Patient Satisfaction with US Hemophilia Treatment Centers 2015: National Results
Objective:
Patient satisfaction with healthcare services enhances patient experience, improves outcomes, and is increasingly mandated by public and private payers. While many US Hemophilia Treatment Centers (HTC) periodically assess patient satisfaction, the lack of a uniform survey hampered national measurement. To remedy this knowledge gap, the US HTC Network implemented a national patient satisfaction survey in 2015.
Methods:
A Regional HTC Coordinator workgroup devised, piloted, and finalized a two-page survey for self-administration online, at clinic, or at home, in English or Spanish and mailed to households. Survey content and format were based on national health surveys to enhance comparability and scientific robustness, informed by legacy regional HTC surveys.

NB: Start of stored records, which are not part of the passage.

/-- R415: an input's body is handed to its port's handling. -/
def Chip.handIn (s : Chip) (b : PairIn) : Chip :=
  match b.body with
  | .fleson port vc moved p => s.routeTo port vc moved ⟨p, false, none, none, false⟩
  | .xht f d => s.atSession f d

/-- R415: what an input still waits for at its port: its command, or its admission. -/
def Chip.portWork (s : Chip) : Nat × Nat × Nat := (s.eth.ingress.length, s.prom.hdrs.length, s.staged)

/-- The chip has carried out what has an ORD. -/
def Chip.pastOrd (s : Chip) (n : Nat) : Chip :=
  Chip.setReg { s with prom.seq := max s.prom.seq (n + 1) } (pairPg + 0x5C) (BitVec.ofNat 32 n)

/-- R415: the input of a token is carried out: its body goes to its port, and what acts on it then
finds its token; a datagram that ends at the port is done. -/
def Chip.applyInput (s : Chip) (t : PairTok) : Chip :=
  let bs := s.bodiesOf t.arg0
  let s := { s with
    duo.inbuf := s.duo.inbuf.filter fun b => !bs.contains b
    duo.live := [t], duo.tick := t.tick, duo.cause := some t.ord
    duo.ids := (s.duo.ids.filter fun (e : Nat × Nat) => !(e.1 == t.arg0)) ++ [(t.arg0, t.ord)] }
  let w := s.portWork
  let xht := bs.any fun b => match b.body with | .xht .. => true | _ => false
  let s := forEach bs (fun b s => s.handIn b) (s.pastOrd t.ord)
  let s := { s with duo.cause := none }.emit (.apply t.ord)
  if xht && decide (s.portWork = w) then { s with duo.live := [] } else s

/-- R413, R417: the decision of a note takes effect. -/
def Chip.applyKind (s : Chip) (k : NoteKind) : Chip :=
  match k with
  | .leaseExpiry i => s.leaseLapse i
  | .leaseGraceEnd i => s.graceOver i
  | .recallTimeout n => s.recallOver n
  | .quarantineEnd e => s.quarantineOver e
  | .isoFence i => s.fenceEntry i none
  | .commit _ => s.commitDue
  | .status id st => s.updReqs (fun r => r.id == id) fun r => { r with fixed := some (s.now, st) }
  | .setLost d => s.loseSet d
  | .fence _ => s.goOut

/-- R413: a note is carried out at its place in the order, with its tick. -/
def Chip.applyNote (s : Chip) (t : PairTok) (k : NoteKind) : Chip :=
  let s := { s with duo.tick := t.tick, duo.cause := some t.ord }
  let s := (s.pastOrd t.ord).applyKind k
  { s with duo.cause := none }

/-- R415: tokens and notes are carried out strictly in ORD order, each once the one before is done and
its body is held; a bound on their number. -/
def Chip.applyTokens : Nat → Chip → Chip
  | 0, s => s
  | n + 1, s => match s.duo.tokens.find? fun t => t.ord == s.prom.seq with
    | none => s
    | some t =>
      if s.standsBy = false ∨ s.duo.live.isEmpty = false then s
      else
        let u := { s with duo.tokens := s.duo.tokens.erase t }
        match t.what with
        | some k => Chip.applyTokens n (u.applyNote t k)
        | none => if (s.bodiesOf t.arg0).isEmpty then s else Chip.applyTokens n (u.applyInput t)

def Chip.catchUp (s : Chip) : Chip := Chip.applyTokens s.duo.tokens.length s

/-- R415: a token or a note is acknowledged. -/
def Chip.ackTok (s : Chip) (ord : Nat) (hasBody : Bool) : Chip :=
  s.duoSend 2 ord 0 ord (if hasBody then 1 else 0) []

/-- R415: the standby asks for a body it lacks; while it does it is LAGGING. -/
def Chip.askBody (s : Chip) (ord : Nat) : Chip :=
  let s := { s with duo.relays := s.duo.relays ++ [ord] }
  ((s.bump (pairPg + 0x7C)).setLag true).duoSend 8 ord 0 0 0 []

/-- ORDER (R413 to R415, R423): a token reaches the standby. -/
def execOrder (m : PairMsg) : State → Host.Outcome State Fault Refusal :=
  liftC fun s => s.fromPeer m 1 fun s =>
    if s.standsBy = false then s
    else
      let hasBody := !(s.bodiesOf m.arg0).isEmpty
      let s := { s with duo.tokens := s.duo.tokens ++ [PairTok.mk m.ord m.tick m.arg0 m.arg1 none] }
      let s := s.ackTok m.ord hasBody
      (if hasBody then s else s.askBody m.ord).catchUp

/-- ORDER_ACK (R415, R416): outputs that waited for it may leave; the body leaves the order log. -/
def execOrderAck (m : PairMsg) : State → Host.Outcome State Fault Refusal :=
  liftC fun s => s.fromPeer m 2 fun s =>
    if s.pairRole ≠ 1 ∧ s.pairRole ≠ 3 then s
    else if m.arg1 % 2 = 0 then s
    else
      let ids := (s.duo.ids.filter fun e => e.2 == m.ord).map (·.1)
      let s := { s with
        duo.acked := s.duo.acked ++ [m.ord]
        duo.log := s.duo.log.filter fun b => !ids.contains b.arg0 }
      (s.setLag false).tryEth

/-- NOTE (R413, R417): a decision of the holder reaches the standby; k is what ARG0 and ARG1 name. -/
def execNote (m : PairMsg) (k : NoteKind) : State → Host.Outcome State Fault Refusal :=
  liftC fun s => s.fromPeer m 3 fun s =>
    if s.standsBy = false then s
    else
      let s := { s with duo.tokens := s.duo.tokens ++ [PairTok.mk m.ord m.tick m.arg0 m.arg1 (some k)] }
      (s.ackTok m.ord true).catchUp

/-- The bytes of an input: header and payload. -/
def inputBytes : PairInput → List Byte
  | .fleson _ _ _ p => hdrBytes p.hdr ++ p.payload
  | .xht _ d => xhtBytes d.hdr ++ d.payload

/-- RELAY (R415): without a body it asks for that of an ORD; with one it brings it. -/
def execRelay (m : PairMsg) (body : Option PairInput) : State → Host.Outcome State Fault Refusal :=
  liftC fun s => s.fromPeer m 8 fun s => match body with
    | none =>
      let ids := (s.duo.ids.filter fun e => e.2 == m.ord).map (·.1)
      match s.duo.log.find? fun b => ids.contains b.arg0 with
      | none => s
      | some b => s.duoSend 8 m.ord b.tick b.arg0 0 (inputBytes b.body)
    | some i =>
      if s.standsBy = false ∨ s.duo.relays.contains m.ord = false then s
      else
        let rest := s.duo.relays.filter fun n => n != m.ord
        let id := (s.duo.tokens.find? fun t => t.ord == m.ord).elim (inputId i) (·.arg0)
        let s := { s with
          duo.relays := rest
          duo.inbuf := s.duo.inbuf ++ [PairIn.mk id s.now i] }
        ((s.setLag (!rest.isEmpty)).ackTok m.ord true).catchUp

/-- ORPHAN_TIMEOUT (R415): body i was named by no token for PAIR_IN.WAIT µs, where 0 acts as 1. -/
def execOrphanTimeout (i : Nat) : State → Host.Outcome State Fault Refusal :=
  liftC fun s => match s.duo.inbuf[i]? with
    | none => s
    | some b =>
      if s.standsBy = false ∨ (s.duo.tokens.any fun t => t.what.isNone && t.arg0 == b.arg0) ∨
          s.now < b.tick + 1000 * max (s.fld (pairPg + 0x6C) 31 16) 1
      then s
      else Chip.bump { s with duo.inbuf := s.duo.inbuf.eraseIdx i } (pairPg + 0x84)

/-- REPAIR (R172, R417): without a block it asks for the block named by ARG0; with one it brings it. A chip
that cannot read it itself does not answer. Its block is accessed on nobody's behalf (log entry 99). -/
def execRepair (m : PairMsg) : State → Host.Outcome State Fault Refusal :=
  liftS fun y =>
    let b := m.arg0
    let n := y.chip.ctrlOf b
    if y.chip.peerSays m 9 = false then onChip (fun s => s.strayMsg m) y
    else if y.chip.dataBlocks ≤ b then y
    else if m.body.isEmpty then
      match (onChip (fun s => s.activateBlk n b 0) y).readBlk n b 3 64 with
      | (none, y) => y
      | (some d, y) => onChip (fun s => s.duoSend 9 0 0 b 0 d) y
    else if m.body.length = 2048 ∧ (y.chip.leads ∨ y.chip.standsBy) then
      onChip (fun s => (s.activateBlk n b 0).bump (pairPg + 0x80)) (y.writeBlk n b 0 m.body)
    else y

/-! ## The crown (R418 to R420) -/

/-- R420: SENT_ORD, the highest ORD for which every output of it and of all lower ORDs has been
sent. -/
def Chip.sentOrd (s : Chip) : Nat :=
  let waits := s.eth.ingress.map fun e => xhtId e.session e.chan e.seq
  let open1 := s.duo.ids.filter fun e => waits.contains e.1 ||
    (decide (2 ^ 63 ≤ e.1) &&
      match winEnt (s.winOf (e.1 % 256) (e.1 / 256 % 32)) (e.1 / 65536 % 2 ^ 32) with
      | some w => !w.sent
      | none => false)
  let l := s.prom.reqs.map (·.id) ++ open1.map (·.2) ++ s.own.filterMap (·.cause) ++
    s.held.filterMap fun h => s.causeOf h.what
  match l.min? with
  | some n => n - 1
  | none => s.prom.seq - 1

/-- RENEW_PERIOD (R418, R420): every 250 ticks RENEW leaves on every MIRROR link that is UP. -/
def execRenewPeriod : State → Host.Outcome State Fault Refusal :=
  liftC fun s =>
    if (s.pairRole ≠ 1 ∧ s.pairRole ≠ 3) ∨ s.now < s.duo.renewAt + 250 then s
    else
      let sent := s.sentOrd
      let s := { s with
        duo.renewAt := s.now, duo.sentOrd := sent
        duo.ids := s.duo.ids.filter fun e => decide (sent < e.2)
        duo.acked := s.duo.acked.filter fun n => decide (sent < n) }
      let s := s.setPair (pairPg + 0x54) (s.now + 1000)
      forEach s.mirrors (fun _ s => s.duoSend 4 0 s.now (s.now + 1000) sent []) s

/-- R420: the outputs the new holder sends at once: those it holds ready above SENT_ORD. -/
def Chip.sendReady (s : Chip) (sent : Nat) : Chip :=
  let l := s.duo.ready.filter fun e => decide (sent < e.1)
  forEach l (fun e s => match e.2 with
    | .packet p => { s with out := s.out ++ [.packet p], own := s.own ++ [⟨p, false, none, some e.1, true⟩] }
    | o => (s.wrapBy (enPg + 0xC8) 1).emit o) { s with duo.ready := [] }

/-- R420: the inputs no token named are ordered. -/
def Chip.orderHeld (s : Chip) : Chip :=
  forEach s.duo.inbuf (fun b s =>
    let classed := match b.body with
      | .fleson _ _ _ p => flesonClassed p.hdr.typ
      | .xht _ d => xhtClassed d.hdr.typ
    s.takeInput b.body classed fun s => s.handIn b) { s with duo.inbuf := [] }

/-- R419, R420: a standby becomes HOLDER: it finishes what has tokens, sends what is ready above
SENT_ORD and orders what no token named. -/
def Chip.takeCrown (s : Chip) (sent : Nat) (alone : Bool) : Chip :=
  let s := s.catchUp
  let last := s.duo.tokens.foldl (fun n t => max n (t.ord + 1)) s.prom.seq
  let s := match s.nextToken with
    | some (t, r) => s.decideToken t r
    | none => s
  if s.pairRole = 5 then s
  else
    let s := { s with
      prom.seq := max s.prom.seq last, duo.alone := alone, duo.ta := s.now, duo.tokens := []
      duo.live := [], duo.acked := [], duo.log := [], duo.relays := [], duo.notes := [] }
    (((s.setRole 1).bump (pairPg + 0x78)).notice pairPg 5).sendReady sent |>.orderHeld

/-- R418, R420: the HOST links of a chip that freezes hold, and go on when it resumes. -/
def Chip.hostLinks (s : Chip) : List Nat := (List.range 96).filter fun l => (s.linkRole l).1 == 1
def Chip.holdOuts (s : Chip) : Chip := forEach s.hostLinks (fun l s => s.holdStart l) s
def Chip.freeOuts (s : Chip) : Chip := forEach s.hostLinks (fun l s => s.holdEnd l) s

/-- R419: a FROZEN chip is HOLDER again. -/
def Chip.resume (s : Chip) (alone : Bool) : Chip :=
  let s := Chip.setRole { s with duo.frozenAt := none, duo.alone := alone } 1
  s.freeOuts.tryEth.orderHeld

/-- RENEW (R418, R419): the standby keeps the latest E and answers; a FROZEN chip hears another
holder and goes OUT. -/
def execRenew (m : PairMsg) : State → Host.Outcome State Fault Refusal :=
  liftC fun s => s.fromPeer m 4 fun s =>
    if s.pairRole = 3 then s.freeOuts.goOut
    else if s.standsBy = false then s
    else
      let s := if s.pair (pairPg + 0x54) < m.arg0 then
          Chip.setPair { s with
            duo.sentOrd := m.arg1
            duo.ready := s.duo.ready.filter fun e => decide (m.arg1 < e.1) } (pairPg + 0x54) m.arg0
        else s
      if s.pairRole = 2 then s.duoSend 5 0 m.tick 0 0 [] else s

/-- R424, R426: the first plan-frame boundary at or after tick t, with no plan in force the first
multiple of 4,096. -/
def Chip.boundaryFrom (s : Chip) (t : Nat) : Nat :=
  if s.planActive then
    let o := s.pair (planPg + 0x50)
    let f := max (s.fld (planPg + 0x4C) 20 0) 1
    if t ≤ o then o else o + ceilDiv (t - o) f * f
  else 4096 * ceilDiv t 4096

/-- R426: T_b of a planned handover is the first boundary 10 µs ahead. -/
def Chip.planSwitch (s : Chip) : Chip :=
  if s.leads && s.duo.boundary.isNone then
    { s with duo.boundary := some (s.boundaryFrom (s.now + 10000)) }
  else s

/-- R426: the crown is to go to the HOME chip, the eligible STANDBY at the other end (log entry 103). -/
def Chip.goesHome (s : Chip) : Bool :=
  s.flag (pairPg + 0x40) 2 && !s.flag (pairPg + 0x40) 1 && !s.lag

/-- RENEW_ACK (R418, R419, R426): t_a advances; a FROZEN holder whose peer still stands by resumes. -/
def execRenewAck (m : PairMsg) : State → Host.Outcome State Fault Refusal :=
  liftC fun s => s.fromPeer m 5 fun s =>
    if s.pairRole ≠ 1 ∧ s.pairRole ≠ 3 then s
    else
      let s := { s with duo.ta := max s.duo.ta m.tick, duo.alone := false, duo.ordJ := none, duo.copyAt := none }
      let s := if s.pairRole = 3 then s.resume false else s
      if s.goesHome then s.planSwitch else s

Questions assessed patient demographics; satisfaction with services, team members, and care processes; and Healthy People 2020 adolescent transition objectives. Surveys included open ended questions to obtain qualitative data. Respondents were anonymous but identified with their respective HTCs. Participation was voluntary. Persons with genetic bleeding disorders who had HTC contact in 2014 were eligible. During February 2015, 124/130 HTCs sent surveys to 27,563 households. Parents completed surveys for children under age 15. No reminders were sent. Data were entered and analyzed at a central site and aggregated at national, regional and HTC levels.
Results:
Over 4800 households (17.4%) returned surveys by April 30, 2015. National analyses on 4332 surveys reveal that 96.6% were ‘always’ or ‘usually’ satisfied with HTC care. Over 80% were ‘always’ satisfied with the core HTC team members. Three quarters of 12-17 year olds were ‘always’ satisfied with HTC encouragement regarding becoming more independent, and how the HTC discussed caring for a bleeding disorder upon reaching adulthood. Eighty– 90% were ‘always’ or ‘usually’ satisfied with care processes, e.g. shared decision making, care coordination, ease of obtaining timely information and services, and being treated respectfully. Insurance and language were ‘always’ a problem for 20%. 29.0% of respondents were female and 10.3% Hispanic. 83.4% were Caucasian, 5.8 African- American, 3.1% Asian/Pacific Islander or Native Hawaiian, 4.3% Multiple races, and 4% Other. Over half had severe or moderate FVIII or FIX deficiency or VWD Type 3. Ages ranged from newborns to 96 years: 38% under 18, 20% age 18 – 34, and 42% over age 35.
Conclusions:
Implementing a National Patient Satisfaction Survey for the US HTCN is feasible, and provides valuable information. Satisfaction with HTC services is high, but insurance and language ‘always’ pose problems for one fifth. Further analyses will examine regional differences.